The control unit 12 is set up to control the first charging current I1 for charging the electrical energy accumulator 2 and the first secondary reaction current J1 generated therefrom by means of the charging state of the electrical energy accumulator 2.

For this purpose, the control unit 12 has an optimization device 3 and a charging control device 11.

The optimization means 3 is designed to determine the charging parameters of the charging profile using the total charge Qc, starting from the current state of charge of the electrical energy accumulator 2, the available charging time tch and a defined state of charge that can be achieved within the charging time tch.

In a first exemplary embodiment, as illustrated in fig. 2, the charging profile is produced as an affine charging profile ia (t). The affine charging profile is linear and has, as the only parameter, a slope α, which is calculated as follows:

。

in a second exemplary embodiment, as illustrated in fig. 3, the charging profile is produced as a polynomial charging profile ip (t). By virtue of the boundary conditions that the current is constant at time t =0 and at time t = tch, i.e. the time derivative of the current is equal to zero at these times, the total charge Qc is specified and the starting current Ipo is positive and limited by the cell capacitance of the electrical energy store 2, the polynomial charge profile ip (t) can be described as follows:

。

the parameter d of the charging profile ip (t) of the polynomial has a loss function f (d) with an upwardly open parabolic shape, as shown in fig. 4. The minimum value of the loss function f (d) corresponds to a value for the parameter d, which produces a polynomial charge profile ip (t) that causes minimal aging of the electrical energy accumulator 2.

The optimization means 3 are set up to determine the minimum value of the loss function f (d) in a numerical manner. For this purpose, a gradient method is used: the gradient of the loss function f (d) is first determined at the outer extremes dmin and dmax of the loss function f (d) and at the average of the loss function f (d) over half the distance between the outer extremes dmin and dmax. Thereafter, the interval of the parameter d is selected in which the sign of the gradient is reversed and the approximation method is continued with the limit value of this interval. In fig. 4, this is the interval between the mean value dm and the upper limit value dmax, since the gradient for the values dmin and dm is negative and the gradient for the value dmax is positive. As a result, an optimized parameter dopt is determined for which the loss function f (d) has a minimum value.

The optimization means 3 is designed to output the optimized parameter dopt to the charging control means 11.

The charge control device 11 is set up to determine an optimized charge profile ip (t) for the first current I1 and a first secondary reaction current J1 resulting therefrom, by: it uses the optimized parameter dopt and substitutes it into equation (2).

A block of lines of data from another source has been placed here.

-- ==== Sys2Proof/Machine/Wire.lean ====
section
/-! DEFINITION. The eight rows of the wire layer as events of the block (log entry 10): a command frame that the transport
takes, and a frame or sample that the transport delivers. -/

namespace Sys2Proof.Machine

open Host (Outcome)

/-- Wire command GetFirmwareVersion (44_dispatcher.md R249). -/
def execWireCmdGetFirmwareVersion (s : State) : Outcome State Fault Refusal :=
  transmitFrame (encode .wireCmdGetFirmwareVersion) s

/-- Wire command SAMConfiguration (44_dispatcher.md R250). -/
def execWireCmdSamConfiguration (m t q : Byte) (s : State) : Outcome State Fault Refusal :=
  transmitFrame (encode (.wireCmdSamConfiguration m t q)) s

/-- Wire command InListPassiveTarget (44_dispatcher.md R251). -/
def execWireCmdInListPassiveTarget (s : State) : Outcome State Fault Refusal :=
  transmitFrame (encode .wireCmdInListPassiveTarget) s

/-- Wire response GetFirmwareVersion (44_dispatcher.md R252). -/
def execWireRspGetFirmwareVersion (st ic v rev sup : Byte) (s : State) : Outcome State Fault Refusal :=
  receive (encode (.wireRspGetFirmwareVersion st ic v rev sup)) s

/-- Wire response SAMConfiguration (44_dispatcher.md R253). -/
def execWireRspSamConfiguration (st : Byte) (d : List Byte) (s : State) : Outcome State Fault Refusal :=
  receive (encode (.wireRspSamConfiguration st d)) s

/-- Wire response InListPassiveTarget (44_dispatcher.md R254). -/
def execWireRspInListPassiveTarget (st : Byte) (d : List Byte) (s : State) : Outcome State Fault Refusal :=
  receive (encode (.wireRspInListPassiveTarget st d)) s

/-- The ack frame (30_encoding.md R96, 43_decoder.md R201). -/
def execWireAck (st : Byte) (s : State) : Outcome State Fault Refusal :=
  receive (encode (.wireAck st)) s

/-- The ready sample (30_encoding.md R97, 41_poller.md R161). -/
def execWireStatusReady (s : State) : Outcome State Fault Refusal :=
  receive (encode .wireStatusReady) s

end Sys2Proof.Machine
end

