/-! ### `State.accept` -/

@[simp] theorem State.accept_cfg (s : State) (i : Instr) (opc : Byte) : (s.accept i opc).cfg = s.cfg := rfl
@[simp] theorem State.accept_busy (s : State) (i : Instr) (opc : Byte) : (s.accept i opc).busy = true := rfl
@[simp] theorem State.accept_curOp (s : State) (i : Instr) (opc : Byte) : (s.accept i opc).curOp = some opc := rfl
@[simp] theorem State.accept_phase (s : State) (i : Instr) (opc : Byte) : (s.accept i opc).phase = s.phase := rfl
@[simp] theorem State.accept_cmd (s : State) (i : Instr) (opc : Byte) : (s.accept i opc).cmd = s.cmd := rfl
@[simp] theorem State.accept_txbuf (s : State) (i : Instr) (opc : Byte) : (s.accept i opc).txbuf = s.txbuf := rfl
@[simp] theorem State.accept_txlen (s : State) (i : Instr) (opc : Byte) : (s.accept i opc).txlen = s.txlen := rfl
@[simp] theorem State.accept_ackbuf (s : State) (i : Instr) (opc : Byte) : (s.accept i opc).ackbuf = s.ackbuf := rfl
@[simp] theorem State.accept_hdrbuf (s : State) (i : Instr) (opc : Byte) : (s.accept i opc).hdrbuf = s.hdrbuf := rfl
@[simp] theorem State.accept_rxbuf (s : State) (i : Instr) (opc : Byte) : (s.accept i opc).rxbuf = s.rxbuf := rfl
@[simp] theorem State.accept_rxlen (s : State) (i : Instr) (opc : Byte) : (s.accept i opc).rxlen = s.rxlen := rfl
@[simp] theorem State.accept_plen (s : State) (i : Instr) (opc : Byte) : (s.accept i opc).plen = s.plen := rfl
@[simp] theorem State.accept_pollT0 (s : State) (i : Instr) (opc : Byte) : (s.accept i opc).pollT0 = s.pollT0 := rfl
@[simp] theorem State.accept_pollTmo (s : State) (i : Instr) (opc : Byte) : (s.accept i opc).pollTmo = s.pollTmo := rfl
@[simp] theorem State.accept_pollLast (s : State) (i : Instr) (opc : Byte) : (s.accept i opc).pollLast = s.pollLast := rfl
@[simp] theorem State.accept_uidbuf (s : State) (i : Instr) (opc : Byte) : (s.accept i opc).uidbuf = s.uidbuf := rfl
@[simp] theorem State.accept_uidlen (s : State) (i : Instr) (opc : Byte) : (s.accept i opc).uidlen = s.uidlen := rfl
@[simp] theorem State.accept_operands (s : State) (i : Instr) (opc : Byte) : (s.accept i opc).operands = some i := rfl
@[simp] theorem State.accept_outstanding (s : State) (i : Instr) (opc : Byte) : (s.accept i opc).outstanding = s.outstanding := rfl
@[simp] theorem State.accept_offered (s : State) (i : Instr) (opc : Byte) : (s.accept i opc).offered = s.offered := rfl
@[simp] theorem State.accept_writeAnswers (s : State) (i : Instr) (opc : Byte) : (s.accept i opc).writeAnswers = s.writeAnswers := rfl
@[simp] theorem State.accept_rx (s : State) (i : Instr) (opc : Byte) : (s.accept i opc).rx = s.rx := rfl
@[simp] theorem State.accept_clock (s : State) (i : Instr) (opc : Byte) : (s.accept i opc).clock = s.clock := rfl
@[simp] theorem State.accept_owed (s : State) (i : Instr) (opc : Byte) : (s.accept i opc).owed = s.owed := rfl
@[simp] theorem State.accept_resetLine (s : State) (i : Instr) (opc : Byte) : (s.accept i opc).resetLine = s.resetLine := rfl
@[simp] theorem State.accept_resetOnAccept (s : State) (i : Instr) (opc : Byte) : (s.accept i opc).resetOnAccept = s.resetOnAccept := rfl
@[simp] theorem State.accept_lateAnswer (s : State) (i : Instr) (opc : Byte) : (s.accept i opc).lateAnswer = s.lateAnswer := rfl
@[simp] theorem State.accept_events (s : State) (i : Instr) (opc : Byte) : (s.accept i opc).events = s.events ++ [.accepted opc] := rfl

The control unit 12 is electrically conductively connected to the low-pass filter 4. The control unit is set up to conduct the first charging current I1 to the low-pass filter 4.

The low-pass filter 4 electrically conductively connects the control unit 12 to the summing device 8. The low-pass filter 4 is set up to smooth the first charging current I1 and to convert it into a second charging current I2 and to conduct the second charging current I2 to the summing device 8.

The control unit 12 is connected to the comparator device 10 in a signal-conducting manner. The control unit 12 is designed to send a first secondary reaction current J1 to the comparison device 10.

The comparison means 10 are arranged between the second control means 11 and the regulating unit 9. The comparison device 10 is arranged between the aging evaluation device 7 and the control unit 9. The comparison device 10 is designed to receive and compare the first secondary reaction current J1 and the second secondary reaction current, in particular to form a secondary reaction current difference, which is the difference between the first secondary reaction current J1 and the second secondary reaction current J2. The result of the comparison between the first secondary reaction current J1 and the second secondary reaction current J2 is sent to the regulating unit 9.

The regulating unit 9 is arranged between the summing device 8 and the comparison device 10. The control unit 9 is designed to generate a third charging current I3 for charging the electrical energy accumulator 2, which third charging current causes a side reaction current in the electrical energy accumulator 2, which side reaction current corresponds to a minimal aging of the electrical energy accumulator 2, on the basis of a second current sub-reaction current J2 of the electrical energy accumulator. The regulating unit 9 is electrically conductively connected to the summing means 8 and is designed to conduct a third charging current I3 to the summing means 8.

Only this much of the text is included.